We have learnt the three main flight controls – elevator, ailerons, and rudder – each have the primary effects of pitch, roll, and yaw respectively. However, the controls also have further effects.
The elevator is said to have no further effects.
When a pilot rolls the aircraft, the lift force created by the wings is tilted and a sideways component of lift is created. This pulls the aircraft sideways in the direction of bank – known as a sideslip. The result is the relative airflow no longer flowing directly over the nose but instead being at a slight angle. In a sideslip to the right, as in this image, the relative airflow is impacting the right side of the fuselage and the large surface area of the tail is pushed to the left. Similar to a weathervane, the force on the tail causes the nose to yaw in the direction of the bank – in this case to the right. Thus, we say the primary effect of the ailerons is roll but the further effect of the ailerons is yaw.

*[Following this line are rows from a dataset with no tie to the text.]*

/-! ### VBIAS (R136) -/

/-- What VBIAS writes to `SUM[i]`, by the kind of the layer; the reserved kind writes nothing (log entry 7). -/
def State.vbiasWord (s : State) (l : ℕ) : ℕ → Word :=
  match s.kind l with
  | .input => fun _ => 0
  | .fullyConnected => fun i => (s.tmemAt (s.fcBiasAddr l i)).signExtend 32
  | .conv => fun i => (s.tmemAt (s.convBiasAddr l (i / s.plane l))).signExtend 32
  | .reserved => s.sumAt

section Kinds

variable {s : State} {l : ℕ}

theorem vbiasWord_input (h : s.kind l = .input) (i : ℕ) : s.vbiasWord l i = 0 := by
  rw [State.vbiasWord, h]

theorem toInt_vbiasWord_input (h : s.kind l = .input) (i : ℕ) : (s.vbiasWord l i).toInt = 0 := by
  rw [vbiasWord_input h]; rfl

theorem vbiasWord_fullyConnected (h : s.kind l = .fullyConnected) (i : ℕ) :
    s.vbiasWord l i = (s.tmemAt (s.fcBiasAddr l i)).signExtend 32 := by
  rw [State.vbiasWord, h]

theorem vbiasWord_conv (h : s.kind l = .conv) (i : ℕ) :
    s.vbiasWord l i = (s.tmemAt (s.convBiasAddr l (i / s.outSide l ^ 2))).signExtend 32 := by
  rw [State.vbiasWord, h, sq]
  rfl

end Kinds

theorem foldl_setSum_zero (n : ℕ) (s : State) :
    SetsSums n (fun _ => 0) s ((List.range n).foldl (fun s i => s.setSum i 0) s) := by
  induction n with
  | zero => exact ⟨⟨s.arr.sum, rfl⟩, by simp⟩
  | succ n ih =>
    obtain ⟨⟨m, hm⟩, ihsum⟩ := ih
    rw [List.range_succ, List.foldl_append]
    refine ⟨by rw [hm]; exact ⟨_, rfl⟩, fun i => ?_⟩
    rw [List.foldl_cons, List.foldl_nil, setSum_sumAt, ihsum]
    by_cases hi : i = n
    · simp [hi]
    · have : i < n + 1 ↔ i < n := by omega
      simp [hi, this]

theorem vbias_sets {s : State} (h : s.stale = []) (l : ℕ) :
    SetsSums (s.neurons l) (s.vbiasWord l) s (vbiasEffect l s) := by
  unfold vbiasEffect State.vbiasWord
  cases s.kind l with
  | input => exact foldl_setSum_zero (s.neurons l) s
  | fullyConnected => exact ⟨loadSums_stable h _, loadSums_range h (s.fcBiasAddr l) _⟩
  | conv => exact ⟨loadSums_stable h _, loadSums_range h (fun i => s.convBiasAddr l (i / s.plane l)) _⟩
  | reserved => exact ⟨⟨s.arr.sum, rfl⟩, fun i => (ite_self _).symm⟩

/-! ### EVACC (R137 to R140) -/

/-- What event `j` adds to `SUM[i]`, by the kind of the layer; the reserved kind adds nothing (log entry 7). -/
def State.eventWeight (s : State) (l j : ℕ) : ℕ → ℤ :=
  match s.kind l with
  | .input => fun i => if i = j then s.params.oneSpike.toInt else 0
  | .fullyConnected => targetSum s (s.fcTargets l j)
  | .conv => targetSum s (s.convTargets l j)
  | .reserved => fun _ => 0
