-- ==== Sys2Proof/Word.lean ====
section
/-! DEFINITION. The words of the link and the pair of station copies. -/

namespace Sys2Proof

/-- One byte on the line. -/
abbrev Byte := BitVec 8

/-- The 32-bit cycle count (R141). -/
abbrev Cycle := BitVec 32

/-- The 16-bit cycle number that a frame carries (R160). -/
abbrev CycleNumber := BitVec 16

/-- A zone set is one byte; bit z is set when zone z is in the set (R158). -/
abbrev ZoneSet := BitVec 8

/-- The two stations; A comes first where an order is needed (00_scope.md, Conventions). -/
inductive StationId
  | a
  | b
  deriving DecidableEq, Repr

/-- The other station. -/
def StationId.other : StationId → StationId
  | .a => .b
  | .b => .a

/-- A thing the part has once for station A and once for station B. -/
structure Pair (α : Type) where
  a : α
  b : α
  deriving DecidableEq, Repr

/-- The copy of station `x`. -/
def Pair.get {α : Type} (p : Pair α) : StationId → α
  | .a => p.a
  | .b => p.b

/-- Replace the copy of station `x`. -/
def Pair.set {α : Type} (p : Pair α) (x : StationId) (v : α) : Pair α :=
  match x with
  | .a => { p with a := v }
  | .b => { p with b := v }

/-- Both copies alike. -/
def Pair.both {α : Type} (v : α) : Pair α := ⟨v, v⟩

end Sys2Proof
end

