/-- MAP_WRITE: the two flags belong to the decoding (R180); with the mark "empty" the required byte may be
absent, and the slot id, the signal and the writer are not looked at (R148, R181; assumption 43). -/
def askMapWrite (payload : List Byte) (s : State) : Answer :=
  match payload with
  | [i, b, id, g, w, r] =>
    match flagOf b with
    | some true =>
      match flagOf r, signalOf g with
      | some req, some sig =>
        writeMap i.toNat { slotId := id, signal := sig, writer := w, required := req } s
      | _, _ => refuse s .badArgument
    | some false => if requiredUnused r then emptyMap i.toNat s else refuse s .badArgument
    | none => refuse s .badArgument
  | _ => refuse s .badArgument

/-! ## Line programs (R135) -/

/-- Replace step `i` of a program. -/
def ProgTable.put (t : ProgTable) (p : Program) (i : Nat) (g : ProgStep) : ProgTable :=
  match p with
  | .start => { t with start := t.start.setIfInBounds i g }
  | .finish => { t with finish := t.finish.setIfInBounds i g }
  | .halt => { t with halt := t.halt.setIfInBounds i g }

/-- A program step on the line (R181). -/
def stepBytes (g : ProgStep) : List Byte :=
  [byteOf g.delay, g.permit.code, g.qforce.code, g.spin.code, flagByte g.last]

/-- PROGRAM_READ (R135). -/
def askProgramRead (payload : List Byte) (s : State) : Answer :=
  match payload with
  | [b, p, i] =>
    match stationOf b, programOf p with
    | some x, some pr =>
      if i.toNat ≤ 7 then okRead s ([b, p, i] ++ stepBytes (s.progStep x pr i.toNat))
      else refuse s .badArgument
    | _, _ => refuse s .badArgument
  | _ => refuse s .badArgument

/-- PROGRAM_WRITE of decoded fields (R135). -/
def writeProgram (x : StationId) (p : Program) (i : Nat) (g : ProgStep) (s : State) : Answer :=
  if 7 < i ∨ 15 < g.delay then refuse s .badArgument
  else if s.active x then refuse s .inUse
  else okWith (modEng x (fun e => { e with table := e.table.put p i g }) s)

/-- PROGRAM_WRITE (R135). -/
def askProgramWrite (payload : List Byte) (s : State) : Answer :=
  match payload with
  | [b, p, i, d, a0, a1, a2, e] =>
    match stationOf b, programOf p, actionOf a0, actionOf a1, actionOf a2, flagOf e with
    | some x, some pr, some permit, some qforce, some spin, some last =>
      writeProgram x pr i.toNat
        { delay := d.toNat, permit := permit, qforce := qforce, spin := spin, last := last } s
    | _, _, _, _, _, _ => refuse s .badArgument
  | _ => refuse s .badArgument

/-! ## Staging (R7 to R11) -/

/-- The modes of PROFILE_OPEN (R7): whether it is EDIT. -/
def editMode (b : Byte) : Option Bool := flagOf b

/-- PROFILE_OPEN of a profile number that exists (R7, tests 2 to 6). -/
def openProfile (n : Fin 16) (edit : Bool) (s : State) : Answer :=
  let e := s.store.directory.get n
  if s.store.staging.isSome then refuse s .busy
  else if s.store.wholeBusy || s.store.busyOn n then refuse s .busy
  else if e.writeProtected then refuse s .isProtected
  else if edit && e.readProtected then refuse s .isProtected
  else if edit && (decide (e.state = .empty) || decide (e.state = .corrupt)) then
    refuse s .notFound
  else
    okWith (modStore
      (fun t => { t with staging := some (if edit then editStaging n t else newStaging n) }) s)

/-- PROFILE_OPEN (R7). -/
def askProfileOpen (payload : List Byte) (s : State) : Answer :=
  match payload with
  | [b, m] =>
    match editMode m, profileOf b with
    | some edit, some n => openProfile n edit s
    | _, _ => refuse s .badArgument
  | _ => refuse s .badArgument

/-- A write of open staging that no commit holds; refused NOT_FOUND when closed and BUSY while the
committing mark is set (R8, R9, R10). -/
def withStaging (s : State) (f : Staging → Answer) : Answer :=
  match s.store.staging with
  | none => refuse s .notFound
  | some g => if g.committing then refuse s .busy else f g

/-- Staging replaced. -/
def putStaging (g : Staging) (s : State) : State := modStore (fun t => { t with staging := some g }) s

/-- HEADER_WRITE (R8). -/
def askHeaderWrite (payload : List Byte) (s : State) : Answer :=
  if payload.length = 26 then
    withStaging s fun g =>
      match headerFrom payload with
      | some h => okWith (putStaging { g with header := h } s)
      | none => refuse s .badArgument
  else refuse s .badArgument

/-- SEGMENT_WRITE (R9); the window mark is a flag of the decoding (R180). -/
def askSegmentWrite (payload : List Byte) (s : State) : Answer :=
  match payload with
  | i :: record =>
    if record.length = 19 ∧ (flagOf ((record[14]?).getD 0)).isSome then
      withStaging s fun g =>
        if 47 < i.toNat then refuse s .badArgument
        else
          match segmentFrom record with
          | some r => okWith (putStaging (g.write i.toNat r) s)
          | none => refuse s .badArgument
    else refuse s .badArgument
  | [] => refuse s .badArgument

/-- SEGMENT_TRUNCATE (R10). -/
def askSegmentTruncate (payload : List Byte) (s : State) : Answer :=
  match payload with
  | [c] =>
    withStaging s fun g =>
      if 48 < c.toNat then refuse s .badArgument
      else okWith (putStaging (g.truncate c.toNat) s)
  | _ => refuse s .badArgument

/-- PROFILE_CANCEL (R11). -/
def askProfileCancel (payload : List Byte) (s : State) : Answer :=
  match payload with
  | [] =>
    if s.store.committing then refuse s .busy
    else okWith (modStore (fun t => { t with staging := none }) s)
  | _ => refuse s .badArgument

/-! ## Long operations (R15, R17, R18, R19) -/

/-- A validation failure on the line (R12, R181). -/
def failureBytes (f : Failure) : List Byte := [byteOf f.index, f.reason.code]

/-- PROFILE_COMMIT after the BUSY test (R15, tests 2 to 5). -/
def commitStaging (s : State) : Answer :=
  match s.store.staging with
  | none => refuse s .notFound
  | some g =>
    if g.committing then refuse s .busy
    else if (s.store.directory.get g.number).writeProtected then refuse s .isProtected
    else
      match validate g.header g.content with
      | some f =>
        { state := modStore
            (fun t => { t with register := { operation := .commit, profile := some g.number,
                                             result := some (.invalid f) } }) s,
          status := .invalidProfile, payload := failureBytes f }
      | none =>
        if s.store.referenced g.number then refuse s .inUse
        else acceptedWith (modStore (acceptCommit g) s)

/-- PROFILE_COMMIT (R15). -/
def askProfileCommit (payload : List Byte) (s : State) : Answer :=
  match payload with
  | [] => if s.store.running.isSome then refuse s .busy else commitStaging s
  | _ => refuse s .badArgument

/-- PROFILE_ERASE of a profile (R17). -/
def eraseProfile (n : Fin 16) (s : State) : Answer :=
  if (s.store.directory.get n).writeProtected then refuse s .isProtected
  else if s.store.referenced n then refuse s .inUse
  else acceptedWith (modStore (startOp .erase (some n) .none) s)

/-- PROFILE_ERASE (R17). -/
def askProfileErase (payload : List Byte) (s : State) : Answer :=
  match payload with
  | [b] =>
    if s.store.running.isSome then refuse s .busy
    else
      match profileOf b with
      | some n => eraseProfile n s
      | none => refuse s .badArgument
  | _ => refuse s .badArgument

/-- PROFILE_PROTECT of a profile with at least one protection named (R18). -/
def protectProfile (n : Fin 16) (write read : Bool) (s : State) : Answer :=
  if s.store.dirState n ≠ .valid then refuse s .notFound
  else if s.store.referenced n then refuse s .inUse
  else acceptedWith (modStore (startOp .protect (some n) (.protect write read)) s)

/-- PROFILE_PROTECT (R18); bits 2 to 7 of the protections byte are not looked at (assumption 42). -/
def askProfileProtect (payload : List Byte) (s : State) : Answer :=
  match payload with
  | [b, f] =>
    if s.store.running.isSome then refuse s .busy
    else
      match profileOf b with
      | some n =>
        if f.getLsbD 0 || f.getLsbD 1 then protectProfile n (f.getLsbD 0) (f.getLsbD 1) s
        else refuse s .badArgument
      | none => refuse s .badArgument
  | _ => refuse s .badArgument

/-- STORE_CLEAR (R19). -/
def askStoreClear (payload : List Byte) (s : State) : Answer :=
  match payload with
  | [] =>
    if s.store.running.isSome then refuse s .busy
    else if s.anyActive then refuse s .inUse
    else acceptedWith (modStore (fun t => startOp .clear none .none { t with staging := none }) s)
  | _ => refuse s .badArgument

/-! ## Reading the store (R20, R185) -/

/-- The flags byte of a directory entry (R185). -/
def dirFlags (e : DirEntry) (isOpen : Bool) : Byte :=
  (if e.writeProtected then 1 else 0) ||| (if e.readProtected then 2 else 0)
    ||| (if isOpen then 4 else 0)

/-- A directory entry on the line (R185). -/
def dirBytes (e : DirEntry) (isOpen : Bool) : List Byte :=
  [e.state.code, e.affinity.code, dirFlags e isOpen, byteOf e.count] ++ e.label.toList
    ++ be16 (BitVec.ofNat 16 e.revision) ++ be16 e.check

/-- The entries f, f + 1 and f + 2, ending at entry 15 (R185). -/
def dirRange (t : Store) (f : Nat) : List Byte :=
  (((List.finRange 16).filter fun i => decide (f ≤ i.val ∧ i.val ≤ f + 2)).map fun i =>
    dirBytes (t.directory.get i) (t.staging.any fun g => g.number = i)).flatten

/-- DIR_READ (R20, R185). -/
def askDirRead (payload : List Byte) (s : State) : Answer :=
  match payload with
  | [f] => if f.toNat ≤ 15 then okRead s (dirRange s.store f.toNat) else refuse s .badArgument
  | _ => refuse s .badArgument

When a pilot yaws the aircraft, the outside wing moves through a greater distance and so is at a higher speed. The faster speed creates more lift on the outside wing, forcing it to rise. This creates roll in the direction of the yaw. Thus, we say the primary effect of the rudder is yaw but the further effect of the rudder is roll.
We can see that once any roll or yaw has been initiated, the situation will compound itself if no input is made by the pilot. For example, an initial roll will result in a sideslip and cause yaw in the same direction. This yaw will cause further roll, resulting in further yaw and further roll and so on. The increasing bank will yaw the nose to a lower and lower attitude, causing rapidly increasing airspeed – this is known as a spiral dive. Recovery from a spiral dive is straightforward – simply level the wings then pitch to an appropriate attitude.